Measure to roll back rent control submits signatures to get on ballot

rent control

BY ALLISON LEVITSKY
Daily Post Staff Writer

Measure V Too Costly, a landlord-funded campaign seeking to effectively end Mountain View’s two-year-old rent control program, submitted petitions to City Clerk Lisa Natusch yesterday to qualify for the 2020 ballot, according to Mayor Lenny Siegel.

The campaign originally sought to get on next month’s ballot, but didn’t collect the minimum 5,126 valid signatures by the July deadline.

Petitioners had until this month to finish collecting signatures for the 2020 ballot in order to avoid having to start from zero.

In April, Siegel labeled the initiative a “sneaky repeal” when he noticed that the fine print suspends rent control anytime the city’s vacancy rates goes above 3%.

That means the California Apartment Association-funded initiative would effectively elminate rent control because vacancy rates in Mountain View have rarely fallen below 3%. Since 2009, vacancy rates have hovered between 3.9% in 2011 and 5.8% in 2016.

Other parts of the initiative were meant to attract votes, Siegel said, by promising to limit rental protections to families earning less than the median household income and ensuring that the $2.6 million organization that runs the rent control program doesn’t access general funds without City Council approval.

In reality, the Rental Housing Committee is financed entirely by rental units. Landlords pay $155 per year and committee members aren’t paid a salary.

Representatives of Measure V Too Costly didn’t return a request for comment.

1 Comment

  1. VACANCY TAX: BETTER THAN RENT CONTROL

    Rent control doesn’t force owners to offer their properties “to let” at the allowed rent. Rent control doesn’t force land owners to build more housing. On the contrary, it discourages both, reducing the supply of housing and RAISING other rents. Exempting NEW buildings from rent control may avoid deterring construction, but it still doesn’t open up EXISTING buildings for tenants. Worse, it means that the stock of rent-controlled housing becomes a shrinking fraction of the whole housing stock — unless the exemption is only for a limited time, in which case you’re discouraging construction again!

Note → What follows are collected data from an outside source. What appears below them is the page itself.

-- ==== Sys2Proof/Machine/Format.lean ====
section
/-! DEFINITION. Software-defined formats: the FDR, decoding, rounding, stochastic rounding, immediates (R52 to R66,
R73). -/

namespace Sys2Proof.Machine

/-! ### The format definition register (R52, R53) -/

/-- An FDR, field by field. -/
structure Fdr where
  s : Nat
  e : Nat
  m : Nat
  bias : Int
  zc : Nat
  ic : Nat
  nc : Nat
  rm : Nat
  sat : Bool
  kind : Nat
  srw : Nat
  scslot : Nat
  blk : Nat
  deriving DecidableEq, Repr

def bitField (w : DWord) (lo n : Nat) : Nat := w.toNat / 2 ^ lo % 2 ^ n

def fdrOf (w : DWord) : Fdr where
  s := bitField w 0 1
  e := bitField w 1 4
  m := bitField w 5 5
  bias := if bitField w 10 9 < 256 then (bitField w 10 9 : Int) else (bitField w 10 9 : Int) - 512
  zc := bitField w 19 2
  ic := bitField w 21 2
  nc := bitField w 23 3
  rm := bitField w 26 3
  sat := bitField w 29 1 == 1
  kind := bitField w 30 2
  srw := bitField w 32 8
  scslot := bitField w 40 4
  blk := bitField w 44 3

/-- The element width w. -/
def Fdr.w (f : Fdr) : Nat := f.s + f.e + f.m

def Fdr.isInt (f : Fdr) : Bool := f.kind != 0

/-- The image is legal (R53). -/
def Fdr.legal (f : Fdr) : Bool :=
  1 ≤ f.w && f.w ≤ 32 && f.e ≤ 8 && f.m ≤ 23 && f.srw ≤ 24
    && f.zc != 3 && f.ic ≤ 1 && f.nc ≤ 3 && f.rm ≤ 5 && f.kind != 3 && f.blk ≤ 3
    && (f.rm != 5 || 1 ≤ f.srw)
    && (f.nc != 3 || f.s == 1)
    && (if f.kind = 0 then
          1 ≤ f.e
            && (f.ic != 1 || (2 ≤ f.e && (if 1 ≤ f.m then f.nc == 1 else f.nc == 0 || f.nc == 3)))
            && (f.nc != 1 || (f.ic == 1 && 1 ≤ f.m))
            && (f.nc != 2 || f.ic == 0)
        else
          f.s == f.kind - 1 && f.e == 0 && f.bias == 0 && f.zc == 0 && f.ic == 0 && f.nc == 0)

/-- Emin. -/
def Fdr.emin (f : Fdr) : Int := if f.zc = 2 then -f.bias else 1 - f.bias

/-! ### Exact values -/

/-- A value: a NaN, an infinity, or a signed fraction n/d with d positive; n = 0 is a signed zero. -/
inductive Num where
  | nan
  | inf (neg : Bool)
  | fin (neg : Bool) (n d : Nat)
  deriving DecidableEq, Repr

/-- n × 2^k as a value. -/
def Num.dyadic (neg : Bool) (n : Nat) (k : Int) : Num :=
  if 0 ≤ k then .fin neg (n * 2 ^ k.toNat) 1 else .fin neg n (2 ^ (-k).toNat)

def Num.ofInt (i : Int) : Num := .fin (i < 0) i.natAbs 1

def Num.zero : Num := .fin false 0 1

def Num.isNan : Num → Bool
  | .nan => true
  | _ => false

def Num.negate : Num → Num
  | .nan => .nan
  | .inf s => .inf (!s)
  | .fin s n d => .fin (!s) n d

def Num.abs : Num → Num
  | .nan => .nan
  | .inf _ => .inf false
  | .fin _ n d => .fin false n d

/-- The signed numerator. -/
def signedNum (neg : Bool) (n : Nat) : Int := if neg then -(n : Int) else n

/-- a < b for values that are not NaN, with −0 equal to +0. -/
def Num.lt : Num → Num → Bool
  | .nan, _ => false
  | _, .nan => false
  | .inf s, .inf t => s && !t
  | .inf s, .fin _ _ _ => s
  | .fin _ _ _, .inf t => !t
  | .fin s n d, .fin t m c => decide (signedNum s n * (c : Int) < signedNum t m * (d : Int))

/-- a = b for values that are not NaN. -/
def Num.eqv (a b : Num) : Bool := !a.isNan && !b.isNan && !a.lt b && !b.lt a

/-! ### Exact operations: value and flags -/

def fNV : BitVec 5 := 1
def fDZ : BitVec 5 := 2
def fOF : BitVec 5 := 4
def fUF : BitVec 5 := 8
def fNX : BitVec 5 := 16

/-- a + b; `down` is RM = 011, under which an exact zero from operands of opposite sign is −0 (R57). -/
def addNum (down : Bool) : Num → Num → Num × BitVec 5
  | .nan, _ => (.nan, 0)
  | _, .nan => (.nan, 0)
  | .inf s, .inf t => if s == t then (.inf s, 0) else (.nan, fNV)
  | .inf s, _ => (.inf s, 0)
  | _, .inf t => (.inf t, 0)
  | .fin s n d, .fin t m c =>
    let x := signedNum s n * (c : Int) + signedNum t m * (d : Int)
    if x = 0 then (.fin (if s == t && n = 0 && m = 0 then s else down) 0 1, 0)
    else (.fin (x < 0) x.natAbs (d * c), 0)

/-- a × b. -/
def mulNum : Num → Num → Num × BitVec 5
  | .nan, _ => (.nan, 0)
  | _, .nan => (.nan, 0)
  | .inf s, .inf t => (.inf (s != t), 0)
  | .inf s, .fin t m _ => if m = 0 then (.nan, fNV) else (.inf (s != t), 0)
  | .fin s n _, .inf t => if n = 0 then (.nan, fNV) else (.inf (s != t), 0)
  | .fin s n d, .fin t m c => (.fin (s != t) (n * m) (d * c), 0)

/-- a × b + c, one exact result; 0 × ∞ is invalid even when c is NaN (R163). -/
def fmaNum (down : Bool) (a b c : Num) : Num × BitVec 5 :=
  let (p, x) := mulNum a b
  let (r, y) := addNum down p c
  (r, x ||| y)

/-- a / b (R74). -/
def divNum : Num → Num → Num × BitVec 5
  | .nan, _ => (.nan, 0)
  | _, .nan => (.nan, 0)
  | .inf _, .inf _ => (.nan, fNV)
  | .inf s, .fin t _ _ => (.inf (s != t), 0)
  | .fin s _ _, .inf t => (.fin (s != t) 0 1, 0)
  | .fin s n d, .fin t m c =>
    if m = 0 then (if n = 0 then (.nan, fNV) else (.inf (s != t), fDZ))
    else (.fin (s != t) (n * c) (d * m), 0)

/-- The lesser, or the greater, of two operands (R164): a NaN gives way, −0 stands below +0. -/
def minNum (max : Bool) (a b : Num) : Num :=
  if a.isNan then b
  else if b.isNan then a
  else
    let less : Bool :=
      if a.eqv b then (match a, b with
                       | .fin true 0 _, .fin false 0 _ => true
                       | _, _ => false)
      else a.lt b
    if less != max then a else if a.eqv b && less == max then b else b

/-! ### Decoding (R56) -/

/-- The classes of R56 and R166. -/
inductive Cls where
  | nan | inf | normal | subnormal | zero
  deriving DecidableEq, Repr

/-- The sign, exponent and mantissa fields of a code. -/
def signBit (f : Fdr) (c : Nat) : Bool := f.s == 1 && c / 2 ^ (f.w - 1) % 2 == 1
def expField (f : Fdr) (c : Nat) : Nat := c / 2 ^ f.m % 2 ^ f.e
def manField (f : Fdr) (c : Nat) : Nat := c % 2 ^ f.m

/-- The class of a code in a float slot. -/
def clsOf (f : Fdr) (c : Nat) : Cls :=
  let e := expField f c
  let m := manField f c
  let top := e == 2 ^ f.e - 1
  if (f.nc = 1 && top && m != 0) || (f.nc = 2 && top && m == 2 ^ f.m - 1)
      || (f.nc = 3 && signBit f c && e = 0 && m = 0) then .nan
  else if f.ic = 1 && top && m = 0 then .inf
  else if e = 0 then
    (if f.zc = 2 then .normal else if m = 0 then .zero else if f.zc = 0 then .subnormal else .zero)
  else .normal

/-- The value of a code in a float slot. -/
def decodeFloat (f : Fdr) (c : Nat) : Num :=
  let s := signBit f c
  let e := expField f c
  let m := manField f c
  match clsOf f c with
  | .nan => .nan
  | .inf => .inf s
  | .zero => .fin s 0 1
  | .subnormal => .dyadic s m (1 - f.bias - f.m)
  | .normal => .dyadic s (2 ^ f.m + m) ((e : Int) - f.bias - f.m)

/-- Decode: the value of the low w bits. -/
def decodeNum (f : Fdr) (bits : Nat) : Num :=
  let c := bits % 2 ^ f.w
  if f.kind = 0 then decodeFloat f c
  else if f.kind = 2 && c / 2 ^ (f.w - 1) = 1 then .fin true (2 ^ f.w - c) 1
  else .fin false c 1

/-- The code, without sign, of the largest finite magnitude. -/
def maxCode (f : Fdr) : Nat :=
  let top := 2 ^ (f.e + f.m) - 1
  if f.ic = 1 then (2 ^ f.e - 1) * 2 ^ f.m - 1
  else if f.nc = 2 then top - 1
  else top

/-- MaxFinite of a float slot. -/
def maxFinite (f : Fdr) : Nat × Nat :=
  match decodeFloat { f with s := 0, nc := if f.nc = 3 then 0 else f.nc } (maxCode f) with
  | .fin _ n d => (n, d)
  | _ => (0, 1)

/-- The code of ±MaxFinite; a zero of that sign where MaxFinite is 0. -/
def codeMax (f : Fdr) (neg : Bool) : Nat :=
  let c := if (maxFinite f).1 = 0 then 0 else maxCode f
  if neg && f.s == 1 && !(c = 0 && f.nc = 3) then 2 ^ (f.w - 1) + c else c

/-- The canonical NaN, or the NaN substitute, of a slot. -/
def codeNan (f : Fdr) : Nat :=
  if f.kind = 1 then 2 ^ f.m - 1
  else if f.kind = 2 then 2 ^ f.m - 1
  else if f.nc = 1 then (2 ^ f.e - 1) * 2 ^ f.m + 2 ^ (f.m - 1)
  else if f.nc = 2 then 2 ^ (f.e + f.m) - 1
  else if f.nc = 3 then 2 ^ (f.w - 1)
  else codeMax f false

/-- The slot has a NaN. -/
def Fdr.hasNan (f : Fdr) : Bool := !f.isInt && f.nc != 0

def codeInf (f : Fdr) (neg : Bool) : Nat :=
  (2 ^ f.e - 1) * 2 ^ f.m + (if neg && f.s == 1 then 2 ^ (f.w - 1) else 0)

/-- A zero: +0 for −0 where the slot has no −0. -/
def codeZero (f : Fdr) (neg : Bool) : Nat := if neg && f.s == 1 && f.nc != 3 then 2 ^ (f.w - 1) else 0

/-! ### Rounding (R58 to R60) -/

/-- n/d ≥ 2^k. -/
def geTwo (n d : Nat) (k : Int) : Bool :=
  if 0 ≤ k then d * 2 ^ k.toNat ≤ n else d ≤ n * 2 ^ (-k).toNat

/-- floor(log2(n/d)) of a positive fraction. -/
def log2Frac (n d : Nat) : Int :=
  let k := (Nat.log2 n : Int) - (Nat.log2 d : Int)
  if geTwo n d k then k else k - 1

/-- floor((n/d) / 2^k), and the remainder as a fraction r/D of 2^k. -/
def quantum (n d : Nat) (k : Int) : Nat × Nat × Nat :=
  let x := if 0 ≤ k then n else n * 2 ^ (-k).toNat
  let y := if 0 ≤ k then d * 2 ^ k.toNat else d
  (x / y, x % y, y)

/-- Which of lo and hi a rounding mode takes (R58, R62): the fraction r/D, the sign, and whether lo is the even
candidate. True is hi. -/
def roundUp (rm srw rnd : Nat) (neg loEven : Bool) (r D : Nat) : Bool :=
  if r = 0 then false
  else match rm with
    | 0 => if 2 * r = D then !loEven else D < 2 * r
    | 4 => D ≤ 2 * r
    | 1 => false
    | 2 => !neg
    | 3 => neg
    | _ => 2 ^ srw ≤ r * 2 ^ srw / D + rnd / 2 ^ (32 - srw)

/-- The overflow policy (R59). -/
def overflowCode (f : Fdr) (rm : Nat) (neg : Bool) : Nat :=
  if f.sat || rm = 1 || (rm = 2 && neg) || (rm = 3 && !neg) then codeMax f neg
  else if f.ic = 1 then codeInf f neg
  else if f.hasNan then codeNan f
  else codeMax f neg

/-- The code of the magnitude i × 2^k, which the slot can represent. -/
def codeMag (f : Fdr) (neg : Bool) (i : Nat) (k : Int) : Nat :=
  if i = 0 then codeZero f neg
  else
    let top := (Nat.log2 i : Int) + k
    let sub := f.zc != 2 && decide (top < f.emin)
    let q := if sub then f.emin - f.m else top - f.m
    let mant := if 0 ≤ k - q then i * 2 ^ (k - q).toNat else i / 2 ^ (q - k).toNat
    let body := if sub then mant else (top + f.bias).toNat * 2 ^ f.m + (mant - 2 ^ f.m)
    body + (if neg && f.s == 1 then 2 ^ (f.w - 1) else 0)

/-- The magnitude i × 2^k exceeds MaxFinite. -/
def overMax (f : Fdr) (i : Nat) (k : Int) : Bool :=
  let (n, d) := maxFinite f
  if 0 ≤ k then n < i * 2 ^ k.toNat * d else n * 2 ^ (-k).toNat < i * d

/-- i × 2^k as a fraction. -/
def fracOf (i : Nat) (k : Int) : Nat × Nat := if 0 ≤ k then (i * 2 ^ k.toNat, 1) else (i, 2 ^ (-k).toNat)

/-- RoundTo for a float slot, under a mode. -/
def roundFloat (f : Fdr) (rm rnd : Nat) : Num → Nat × BitVec 5
  | .nan => (codeNan f, if f.hasNan then 0 else fNV)
  | .inf neg =>
    if f.s = 0 && neg then (codeNan f, fNV)
    else if f.ic = 1 then (codeInf f neg, 0)
    else (overflowCode f rm neg, fOF ||| fNX)
  | .fin neg n d =>
    if n = 0 then
      (if f.zc = 2 then (codeMag f false 1 f.emin, fUF ||| fNX) else (codeZero f neg, 0))
    else if f.s = 0 && neg then (codeNan f, fNV)
    else
      let k := max (log2Frac n d) f.emin - f.m
      let (lo, r, D) := quantum n d k
      let loEven := if f.m = 0 then lo = 0 || (k + f.bias) % 2 = 0 else lo % 2 = 0
      let y0 := if roundUp rm f.srw rnd neg loEven r D then lo + 1 else lo
      let tiny := !geTwo n d f.emin
      let (y, ky, changed) : Nat × Int × Bool :=
        if f.zc = 2 && tiny then (1, f.emin, true)
        else if f.zc = 1 && y0 != 0 && !geTwo (fracOf y0 k).1 (fracOf y0 k).2 f.emin then (0, k, true)
        else (y0, k, r != 0)
      let big := overMax f y ky
      let inexact := changed || big
      let code := if big then overflowCode f rm neg else codeMag f neg y ky
      (code, (if big then fOF else 0) ||| (if inexact then fNX else 0) ||| (if tiny && inexact then fUF else 0))

/-- The integer nearest a fraction under a mode, as R58 with q = 1, and whether it differs. -/
def roundInt (rm srw rnd : Nat) (neg : Bool) (n d : Nat) : Nat × Bool :=
  let i := n / d
  let r := n % d
  (if roundUp rm srw rnd neg (i % 2 = 0) r d then i + 1 else i, r != 0)

/-- The bounds of an integer slot. -/
def intMax (f : Fdr) : Int := 2 ^ f.m - 1
def intMin (f : Fdr) : Int := if f.kind = 1 then 0 else -(2 ^ f.m)

/-- The low w bits of an integer. -/
def intCode (f : Fdr) (i : Int) : Nat := (i % (2 ^ f.w : Int)).toNat

/-- RoundTo for an integer slot (R60). -/
def roundIntSlot (f : Fdr) (rm rnd : Nat) : Num → Nat × BitVec 5
  | .nan => (codeNan f, fNV)
  | .inf neg => (intCode f (if neg then intMin f else intMax f), fOF)
  | .fin neg n d =>
    let (i, nx) := roundInt rm f.srw rnd neg n d
    let x := signedNum neg i
    let fl : BitVec 5 := if nx then fNX else 0
    if x < intMin f then (intCode f (if f.sat then intMin f else x), fl ||| fOF)
    else if intMax f < x then (intCode f (if f.sat then intMax f else x), fl ||| fOF)
    else (intCode f x, fl)

/-- RoundTo(x, slot) under a mode, with word 0 of the random bits. -/
def roundTo (f : Fdr) (rm rnd : Nat) (x : Num) : Nat × BitVec 5 :=
  if f.kind = 0 then roundFloat f rm rnd x else roundIntSlot f rm rnd x

/-! ### Stochastic rounding (R61, R63) -/

/-- Word 0 of PhiloxBits. -/
def philox0 (key : DWord) (x0 x1 x2 x3 : Nat) : Nat :=
  (philoxRounds 10 (x0, x1, x2, x3) (key.toNat % 2 ^ 32) (key.toNat / 2 ^ 32)).1

/-! ### Immediates (R73) -/

/-- IEEE binary16 and binary32. -/
def fdrHalf : Fdr :=
  { s := 1, e := 5, m := 10, bias := 15, zc := 0, ic := 1, nc := 1, rm := 0, sat := false, kind := 0, srw := 0,
    scslot := 0, blk := 0 }
def fdrSingle : Fdr :=
  { s := 1, e := 8, m := 23, bias := 127, zc := 0, ic := 1, nc := 1, rm := 0, sat := false, kind := 0, srw := 0,
    scslot := 0, blk := 0 }

/-- The code of a float immediate's value in a float slot. -/
def immCode (f : Fdr) (x : Num) : Nat :=
  let negative : Bool := match x with
    | .inf s => s
    | .fin s _ _ => s
    | .nan => false
  if x.isNan then codeNan f
  else if f.s = 0 && negative then (if f.zc = 2 then codeMag f false 1 f.emin else 0)
  else match x with
    | .inf s => if f.ic = 1 then codeInf f s else codeMax f s
    | _ => (roundFloat f 0 0 x).1

end Sys2Proof.Machine
end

    Will removing regulatory barriers to construction solve the problem? Not by itself, although it’s obviously a necessary condition. Cheaper housing requires developers, builders, and owners to increase supply to a point where it reduces their return on investment. They obviously won’t do that voluntarily. They will do it only if they are penalized for NOT doing it.

    SOLUTION: Put a punitive tax on vacant lots and unoccupied housing, so that the owners can’t afford NOT to build housing and seek tenants. By reducing the owners’ ability to tolerate vacancies, a vacancy tax strengthens the bargaining position of tenants and therefore reduces rents. It yields both an *immediate* benefit, by pushing existing dwellings onto the rental market, and a *long-term* benefit, by encouraging construction.

    Such a tax, by reducing the cost of housing, would make it easier for employers to pay workers enough to live on. A similar tax on commercial property would reduce rents for job-creating enterprises. That’s GOOD FOR BUSINESS and GOOD FOR WORKERS.

    A vacancy tax is also GOOD FOR REALTORS because they get more rental-management fees for properties coming onto the rental market, plus commissions from any owners who decided to sell vacant properties to owner-occupants (who of course don’t pay the tax).

    Best of all, the need to avoid the vacancy tax would initiate economic activity, which would expand the bases of other taxes, allowing their rates to be reduced, so that the rest of the city/state/country gets a tax cut!